*** Opening Information shown ***

/-- R24, R25, R26, R322: no step but one that packs the status (PHP, BRK, an NMI entry) lets `D`, `I` or `B` influence anything but themselves: from two
states that differ only there, the next states differ at most there. -/
def Obligations.DecimalInterruptBreakAreInert : Prop :=
  ∀ (s t : State) (d i b : Bool), s.nmiPending = false → s.peek s.pc ≠ 0x00 → s.peek s.pc ≠ 0x08 → step s = .next t →
    ∃ d' i' b', step (s.withDIB d i b) = .next (t.withDIB d' i' b')

/-- R410, R44: a tick of the picture unit changes nothing outside the picture unit but the NMI latch, which it only sets, and the recorded callbacks (log 8);
it writes neither OAM, nor palette, nor nametables, nor the cartridge, nor a register. Secondary OAM and the slots, which it does write, are the subject of
SpriteEvaluation and SpritePixels. -/
def Obligations.PictureUnitIsolation : Prop :=
  ∀ (n : Nat) (s : State),
    let t := State.ticks n s
    t = { s with ppu := t.ppu, nmiPending := t.nmiPending, events := t.events }
      ∧ (s.nmiPending = true → t.nmiPending = true)
      ∧ t.ppu.oam = s.ppu.oam ∧ t.ppu.palette = s.ppu.palette ∧ t.ppu.nametable = s.ppu.nametable
      ∧ t.ppu.ctrl = s.ppu.ctrl ∧ t.ppu.mask = s.ppu.mask ∧ t.ppu.lastWrite = s.ppu.lastWrite ∧ t.ppu.oamAddr = s.ppu.oamAddr ∧ t.ppu.w = s.ppu.w
      ∧ t.ppu.scrollX = s.ppu.scrollX ∧ t.ppu.scrollY = s.ppu.scrollY ∧ t.ppu.vramAddr = s.ppu.vramAddr

/-- The invariant of Safety.lean: every array in canonical form and within its size, the grid of R35, at most eight sprites (R377), empty slots above
`spr_count` (R388), a mapper in its own variant with its registers in bounds (R41), cursors at most 8 (R42). Every step keeps it. -/
def Obligations.StepKeepsInvariant : Prop :=
  ∀ s t : State, s.Inv → step s = .next t → t.Inv

/-- The invariant holds after reset, and after power-on with any image the loader accepts, for admissible parameters and RAM contents. -/
def Obligations.InvariantHoldsAtReset : Prop :=
  State.reset.Inv
    ∧ ∀ (bytes : List Byte) (cart : Cart) (params : Params) (ram : Memory), loadImage bytes = .ok cart → params.wf = true → ram.fits 2048 = true →
        (powerOn cart params ram).Inv

/-- R426: after every round the number of ticks the picture unit has made since power-on is three times the cycle count; from any state of which that is
true. -/
def Obligations.ThreeDotsPerCycle : Prop :=
  State.reset.Synced ∧ ∀ s t : State, s.Synced → step s = .next t → t.Synced

/-- R352 (with decision D37): the frame length. From the start of a pass, 89342 ticks in an even frame and 89341 in an odd one lead to the start of the
next, and no fewer do; the pass in progress at reset is 89001 long. -/
def Obligations.FrameLength : Prop :=
  (∀ (s : State) (f : Nat), s.ppu.position = { scanline := -1, dot := 0, frame := f } →
    let n := if f % 2 = 0 then 89342 else 89341
    (State.ticks n s).ppu.position = { scanline := -1, dot := 0, frame := f + 1 }
      ∧ ∀ k, 0 < k → k < n → (State.ticks k s).ppu.position.frame = f ∧ (State.ticks k s).ppu.position ≠ { scanline := -1, dot := 0, frame := f })
    ∧ ∀ (s : State), s.ppu.position = { scanline := 0, dot := 0, frame := 0 } →
        (State.ticks 89001 s).ppu.position = { scanline := -1, dot := 0, frame := 1 }

/-- R403 to R406, R351 (decisions D25, D42): what one tick does to the three flags of the status register, to the NMI latch and to the callback record (log 8).
The sprite flags' other writers are sprite evaluation (R377) and the sprite-0 rule (R392, decision D31). -/
def Obligations.VerticalBlankAndFlags : Prop :=
  ∀ s : State,
    let t := s.tick
    (s.ppu.scanline = 241 ∧ s.ppu.dot = 1 → t.ppu.vblank = true ∧ t.nmiPending = (s.nmiPending || s.ppu.ctrl.getLsbD 7)
        ∧ t.events = s.events ++ [.frameComplete])
      ∧ (¬(s.ppu.scanline = 241 ∧ s.ppu.dot = 1) → t.nmiPending = s.nmiPending ∧ (t.ppu.vblank = true → s.ppu.vblank = true)
        ∧ t.events.count .frameComplete = s.events.count .frameComplete)
      ∧ (s.ppu.scanline = -1 ∧ s.ppu.dot = 1 → t.ppu.vblank = false ∧ t.ppu.sprite0Hit = false ∧ t.ppu.spriteOverflow = true)
      ∧ (¬(s.ppu.scanline = -1 ∧ s.ppu.dot = 1) → (s.ppu.vblank = true → t.ppu.vblank = true) ∧ (s.ppu.sprite0Hit = true → t.ppu.sprite0Hit = true))

/-- R406, R363: nothing ever clears `sprite_overflow`. -/
def Obligations.SpriteOverflowIsNeverCleared : Prop :=
  ∀ s t : State, s.ppu.spriteOverflow = true → step s = .next t → t.ppu.spriteOverflow = true

/-- R40, R43, R102, R106, R128 (decisions D19, D34): the configuration never changes: the cartridge's image (its ROM, sizes, identifier and header mode), its
variant, graphics ROM, a four-screen mode and the parameters; and the dual variant's interrupt counter is never clocked. -/
def Obligations.ConfigurationIsImmutable : Prop :=
  ∀ s t : State, step s = .next t →
    t.cart.image = s.cart.image ∧ t.params = s.params ∧ (∀ k, t.cart.regs.hasId k = s.cart.regs.hasId k)
      ∧ (s.cart.image.chrIsRam = false → t.cart.chr = s.cart.chr)
      ∧ (s.cart.image.mirroring = .fourScreen → t.cart.mirroring = s.cart.mirroring)
      ∧ (∀ r, s.cart.regs = .dual r → ∃ r', t.cart.regs = .dual r' ∧ r'.irqCounter = r.irqCounter)

/-- R422 (decision D13): the contract of `step(minCycles)` of the processor. It returns the cycles consumed; it ends with the budget consumed or the machine
halted; and the unit it ends with, a `Unit()` of R423, began with less than the budget consumed, so the overshoot is less than that unit's cost. -/
def Obligations.ProcessorStepContract : Prop :=
  ∀ (n : Int) (s : State), nopTableWf s.params.undocNops = true →
    let r := procStep n s
    (r.1 : Int) + s.cycles = r.2.cycles
      ∧ (n ≤ r.1 ∨ r.2.halted ≠ none)
      ∧ (0 < n → s.halted = none → ∃ k : Nat, (k : Int) < n ∧ (procStep k s).1 = k ∧ (procStep k s).2.halted = none
          ∧ procUnit (procStep k s).2 = .next r.2 ∧ r.1 - k ≤ 7)
      ∧ (n ≤ 0 → r = (0, s))
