/-- A frame takes 89342 dots, an odd one 89341 (R352, decision D37). -/
theorem Position.advance_frame (f : Nat) :
    Position.advance^[if f % 2 = 0 then 89342 else 89341] (Position.atIndex f 0) = Position.atIndex (f + 1) 0 := by
  obtain ⟨n, hn⟩ : ∃ n, (if f % 2 = 0 then 89342 else 89341) = n + 1 := ⟨if f % 2 = 0 then 89341 else 89340, by split <;> rfl⟩
  have last : (if f % 2 = 1 ∧ 340 ≤ n then n + 1 else n) = 89341 := by split at hn <;> split <;> omega
  rw [hn, Function.iterate_succ_apply', Position.advance_iterate_frame (by omega), last, Position.advance_last]

/-- Settles O38: ticks run through the grid in raster order. -/
theorem frameLength : Obligations.FrameLength := by
  refine ⟨fun s f hs => ⟨?next, fun k h0 hk => ?inside⟩, fun s hs => ?first⟩
  case next =>
    rw [State.ticks_position, hs]
    exact Position.advance_frame f
  case inside =>
    have at' : (State.ticks k s).ppu.position = Position.atIndex f (if f % 2 = 1 ∧ 340 ≤ k then k + 1 else k) := by
      rw [State.ticks_position, hs]
      exact Position.advance_iterate_frame hk
    rw [at']
    refine ⟨rfl, fun he => ?_⟩
    simp only [Position.atIndex, Position.mk.injEq] at he
    split at he <;> omega
  case first =>
    rw [State.ticks_position, hs]
    show Position.advance^[89000 + 1] (Position.atIndex 0 341) = Position.atIndex 1 0
    rw [Function.iterate_succ_apply', Position.advance_iterate (by omega) (by omega), Position.advance_last]

end Sys2Proof.Machine
end

section
/-! PROOFS. Sprite evaluation (61_picture_unit R375 to R377): the first loop selects the first sprites in range, in OAM order, and the scan after it sets the
overflow flag or nothing. -/

namespace Sys2Proof.Machine

theorem Ppu.inRange_eq (p : Ppu) (y : Byte) : p.inRange y = spriteInRange p.scanline p.ctrl y := (Bool.decide_and _ _).symm

/-- Of the last `k` sprites of OAM, those in range of the line, in OAM order. -/
def Ppu.candidates (p : Ppu) (k : Nat) : List Nat :=
  (List.range' (64 - k) k).filter fun n => spriteInRange p.scanline p.ctrl (p.oam.read (4 * n))

theorem Ppu.candidates_all (p : Ppu) : p.candidates 64 = (List.range 64).filter fun n => spriteInRange p.scanline p.ctrl (p.oam.read (4 * n)) := by
  rw [Ppu.candidates, List.range_eq_range']

theorem Ppu.candidates_succ (p : Ppu) {k : Nat} (hk : k < 64) :
    p.candidates (k + 1) = if p.inRange (p.oam.read (4 * (63 - k))) = true then (63 - k) :: p.candidates k else p.candidates k := by
  rw [Ppu.candidates, List.range'_succ, List.filter_cons, p.inRange_eq, show 64 - (k + 1) = 63 - k by omega, show 63 - k + 1 = 64 - k by omega]
  rfl

/-! ## The selection -/

section
variable (p : Ppu) (n : Nat)

@[simp] theorem Ppu.selectSprite_secCount : (p.selectSprite n).secCount = p.secCount + 1 := rfl
@[simp] theorem Ppu.selectSprite_secHasSpr0 : (p.selectSprite n).secHasSpr0 = (p.secHasSpr0 || n == 0) := rfl
@[simp] theorem Ppu.selectSprite_oam : (p.selectSprite n).oam = p.oam := rfl
@[simp] theorem Ppu.selectSprite_candidates (k : Nat) : (p.selectSprite n).candidates k = p.candidates k := rfl

theorem Ppu.selectSprite_wf (h : p.secondaryOam.wf = true) : (p.selectSprite n).secondaryOam.wf = true :=
  Memory.wf_write _ _ (Memory.wf_write _ _ (Memory.wf_write _ _ (Memory.wf_write _ _ h)))

/-- A selected sprite's four bytes go to the first free place, in their order. -/
theorem Ppu.selectSprite_read (h : p.secondaryOam.wf = true) (i : Nat) :
    (p.selectSprite n).secondaryOam.read i = if i / 4 = p.secCount then p.oam.read (4 * n + i % 4) else p.secondaryOam.read i := by
  have h1 := Memory.wf_write (4 * p.secCount) (p.oam.read (4 * n)) h
  have h2 := Memory.wf_write (4 * p.secCount + 1) (p.oam.read (4 * n + 1)) h1
  have h3 := Memory.wf_write (4 * p.secCount + 2) (p.oam.read (4 * n + 2)) h2
  simp only [Ppu.selectSprite, Memory.read_write _ _ _ _ h3, Memory.read_write _ _ _ _ h2, Memory.read_write _ _ _ _ h1, Memory.read_write _ _ _ _ h]
  by_cases hi : i / 4 = p.secCount
  · obtain ⟨j, hj, rfl⟩ : ∃ j < 4, i = 4 * p.secCount + j := ⟨i % 4, Nat.mod_lt _ (by decide), by omega⟩
    rw [if_pos hi, show (4 * p.secCount + j) % 4 = j by omega]
    interval_cases j <;> simp
  · rw [if_neg hi, if_neg (by omega), if_neg (by omega), if_neg (by omega), if_neg (by omega)]

end

/-- The first loop selects candidates until eight are chosen. -/
theorem Ppu.selectFrom_eq_foldl {k : Nat} (hk : k ≤ 64) (p : Ppu) :
    (Ppu.selectFrom k p).1 = ((p.candidates k).take (8 - p.secCount)).foldl Ppu.selectSprite p := by
  induction k generalizing p with
  | zero => simp [Ppu.selectFrom, Ppu.candidates]
  | succ k ih =>
    rw [Ppu.selectFrom, p.candidates_succ hk]
    by_cases hc : p.secCount < 8
    · rw [if_pos hc, ih (by omega)]
      split
      · rw [show 8 - p.secCount = 8 - (p.secCount + 1) + 1 by omega, List.take_succ_cons, List.foldl_cons]
        rfl
      · rfl
    · rw [if_neg hc, Nat.sub_eq_zero_of_le (Nat.le_of_not_lt hc), List.take_zero, List.foldl_nil]

/-- With fewer candidates than free places the first loop leaves no sprite unexamined. -/
theorem Ppu.selectFrom_snd_of_free {k : Nat} (hk : k ≤ 64) (p : Ppu) (h : p.secCount + (p.candidates k).length < 8) : (Ppu.selectFrom k p).2 = 0 := by
  induction k generalizing p with
  | zero => rfl
  | succ k ih =>
    rw [p.candidates_succ hk] at h
    rw [Ppu.selectFrom, if_pos (by omega)]
    split at h <;> rename_i hr
    · rw [if_pos hr]
      refine ih (by omega) _ ?_
      rw [List.length_cons] at h
      rw [Ppu.selectSprite_candidates, Ppu.selectSprite_secCount]
      omega
    · rw [if_neg hr]
      exact ih (by omega) p h

/-- When the first loop fills the last free place with sprite `c`, it leaves unexamined the sprites after `c`. -/
theorem Ppu.selectFrom_snd_of_full {k c : Nat} (hk : k ≤ 64) (p : Ppu) (hc : p.secCount < 8)
    (h : (p.candidates k)[7 - p.secCount]? = some c) : (Ppu.selectFrom k p).2 = 63 - c := by
  induction k generalizing p with
  | zero => simp [Ppu.candidates] at h
  | succ k ih =>
    rw [p.candidates_succ hk] at h
    rw [Ppu.selectFrom, if_pos hc]
    split at h <;> rename_i hr
    · rw [if_pos hr]
      by_cases hlast : p.secCount = 7
      · rw [hlast] at h
        obtain rfl : 63 - k = c := by simpa using h
        cases k with
        | zero => rfl
        | succ k =>
          rw [Ppu.selectFrom, if_neg (by rw [Ppu.selectSprite_secCount]; omega)]
          omega
      · refine ih (by omega) _ (by rw [Ppu.selectSprite_secCount]; omega) ?_
        rw [show 7 - p.secCount = 7 - (p.secCount + 1) + 1 by omega, List.getElem?_cons_succ] at h
        exact h
    · rw [if_neg hr]
      exact ih (by omega) p hc h

/-! ## What the selection leaves -/

/-- Selecting a list of sprites, in order. -/
def Ppu.selectAll (p : Ppu) (l : List Nat) : Ppu := l.foldl Ppu.selectSprite p

theorem Ppu.selectAll_secCount (l : List Nat) (p : Ppu) : (p.selectAll l).secCount = p.secCount + l.length := by
  induction l generalizing p with
  | nil => rfl
  | cons n l ih => rw [Ppu.selectAll, List.foldl_cons, ← Ppu.selectAll, ih, Ppu.selectSprite_secCount, List.length_cons, Nat.add_assoc, Nat.add_comm 1]

theorem Ppu.selectAll_secHasSpr0 (l : List Nat) (p : Ppu) : (p.selectAll l).secHasSpr0 = (p.secHasSpr0 || decide (0 ∈ l)) := by
  induction l generalizing p with
  | nil => simp [Ppu.selectAll]
  | cons n l ih =>
    rw [Ppu.selectAll, List.foldl_cons, ← Ppu.selectAll, ih, Ppu.selectSprite_secHasSpr0, Bool.or_assoc]
    cases n <;> simp

/-- The sprites selected lie in secondary OAM in order, four bytes each, from the first free place on; the rest is as it was. -/
theorem Ppu.selectAll_read (l : List Nat) (p : Ppu) (h : p.secondaryOam.wf = true) (i : Nat) :
    (p.selectAll l).secondaryOam.read i = if p.secCount ≤ i / 4 ∧ i / 4 < p.secCount + l.length then
      p.oam.read (4 * l.getD (i / 4 - p.secCount) 0 + i % 4) else p.secondaryOam.read i := by
  induction l generalizing p with
  | nil => rw [List.length_nil, if_neg (by omega)]; rfl
  | cons n l ih =>
    rw [Ppu.selectAll, List.foldl_cons, ← Ppu.selectAll, ih _ (p.selectSprite_wf n h), p.selectSprite_read n h, List.length_cons,
      Ppu.selectSprite_secCount, Ppu.selectSprite_oam]
    rcases Nat.lt_trichotomy (i / 4) p.secCount with hlt | heq | hgt
    · rw [if_neg (by omega), if_neg (by omega), if_neg (by omega)]
    · rw [if_neg (by omega), if_pos heq, if_pos (by omega), heq, Nat.sub_self, List.getD_cons_zero]
    · rw [if_neg (c := i / 4 = p.secCount) (by omega), show i / 4 - p.secCount = i / 4 - (p.secCount + 1) + 1 by omega, List.getD_cons_succ]
      refine ite_congr (propext (by omega)) (fun _ => rfl) (fun _ => rfl)

/-! ## The whole evaluation -/

/-- The sprites that evaluation puts into secondary OAM (R377). -/
def Ppu.chosen (p : Ppu) : List Nat := ((List.range 64).filter fun n => spriteInRange p.scanline p.ctrl (p.oam.read (4 * n))).take 8

theorem Ppu.chosen_eq_take (p : Ppu) : p.chosen = (p.clearSecondary.candidates 64).take 8 := by
  rw [Ppu.candidates_all]
  rfl

theorem Ppu.clearSecondary_read (p : Ppu) {k : Nat} (hk : k < 32) : p.clearSecondary.secondaryOam.read k = 0xFF := by
  rw [Ppu.clearSecondary, Memory.fill, Memory.read_ofBytes, List.getD_eq_getElem _ _ (by simpa using hk), List.getElem_replicate]

/-- After the clear the first loop has all eight places free. -/
theorem Ppu.selectFrom_clear (p : Ppu) : (Ppu.selectFrom 64 p.clearSecondary).1 = p.clearSecondary.selectAll p.chosen := by
  rw [Ppu.selectFrom_eq_foldl (Nat.le_refl 64), p.chosen_eq_take]
  rfl

theorem Ppu.evaluated_read (p : Ppu) (i : Nat) :
    p.clearSecondary.evaluateSprites.secondaryOam.read i =
      if i / 4 < p.chosen.length then p.oam.read (4 * p.chosen.getD (i / 4) 0 + i % 4) else p.clearSecondary.secondaryOam.read i := by
  have wf : p.clearSecondary.secondaryOam.wf = true := Memory.fits_wf (Memory.fits_ofBytes (n := 32) _ (by simp))
  have sec : p.clearSecondary.evaluateSprites.secondaryOam = (Ppu.selectFrom 64 p.clearSecondary).1.secondaryOam := rfl
  rw [sec, p.selectFrom_clear, Ppu.selectAll_read _ _ wf]
  simp [Ppu.clearSecondary]

/-- Evaluation sets the overflow flag where the scan after the selection finds a sprite (R377). -/
theorem Ppu.evaluated_overflow (p : Ppu) :
    p.clearSecondary.evaluateSprites.spriteOverflow
      = (p.spriteOverflow || (Ppu.selectFrom 64 p.clearSecondary).1.overflowScan (Ppu.selectFrom 64 p.clearSecondary).2 0) := by
  show ((Ppu.selectFrom 64 p.clearSecondary).1.spriteOverflow || _) = _
  congr 1
  rw [Ppu.selectFrom_frame]
  rfl

/-- With fewer than eight chosen there is nothing left to scan. -/
theorem Ppu.evaluated_overflow_of_free (p : Ppu) (h : p.chosen.length < 8) : p.clearSecondary.evaluateSprites.spriteOverflow = p.spriteOverflow := by
  rw [p.chosen_eq_take, List.length_take] at h
  have free : p.clearSecondary.secCount + (p.clearSecondary.candidates 64).length < 8 := by
    rw [show p.clearSecondary.secCount = 0 from rfl]
    omega
  rw [p.evaluated_overflow, Ppu.selectFrom_snd_of_free (Nat.le_refl 64) _ free]
  exact Bool.or_false _

/-- With eight chosen the scan begins with the sprite after the eighth. -/
theorem Ppu.evaluated_overflow_of_full (p : Ppu) (h : p.chosen.length = 8) (hlast : p.chosen.getD 7 0 < 63)
    (hr : spriteInRange p.scanline p.ctrl (p.oam.read (4 * (p.chosen.getD 7 0 + 1))) = true) :
    p.clearSecondary.evaluateSprites.spriteOverflow = true := by
  have last : (p.clearSecondary.candidates 64)[7 - p.clearSecondary.secCount]? = some (p.chosen.getD 7 0) := by
    rw [List.getD_eq_getElem _ _ (by omega), ← List.getElem?_eq_getElem, p.chosen_eq_take, List.getElem?_take_of_lt (by omega)]
    rfl
  have left : (Ppu.selectFrom 64 p.clearSecondary).2 = (62 - p.chosen.getD 7 0) + 1 := by
    rw [Ppu.selectFrom_snd_of_full (Nat.le_refl 64) _ (Nat.zero_lt_succ 7) last]
    omega
  have next : 63 - (62 - p.chosen.getD 7 0) = p.chosen.getD 7 0 + 1 := by omega
  rw [p.evaluated_overflow, left, Ppu.overflowScan, next, Ppu.inRange_eq, Ppu.selectFrom_frame]
  simp only [Ppu.clearSecondary, Nat.add_zero, hr, Bool.true_or, Bool.or_true]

*** Closing Information shown ***

### Task details:
When a line of the records includes "using", that line belongs in the answer.

### Written solution:
        obtain rfl : 63 - k = c := by simpa using h
  rw [Ppu.clearSecondary, Memory.fill, Memory.read_ofBytes, List.getD_eq_getElem _ _ (by simpa using hk), List.getElem_replicate]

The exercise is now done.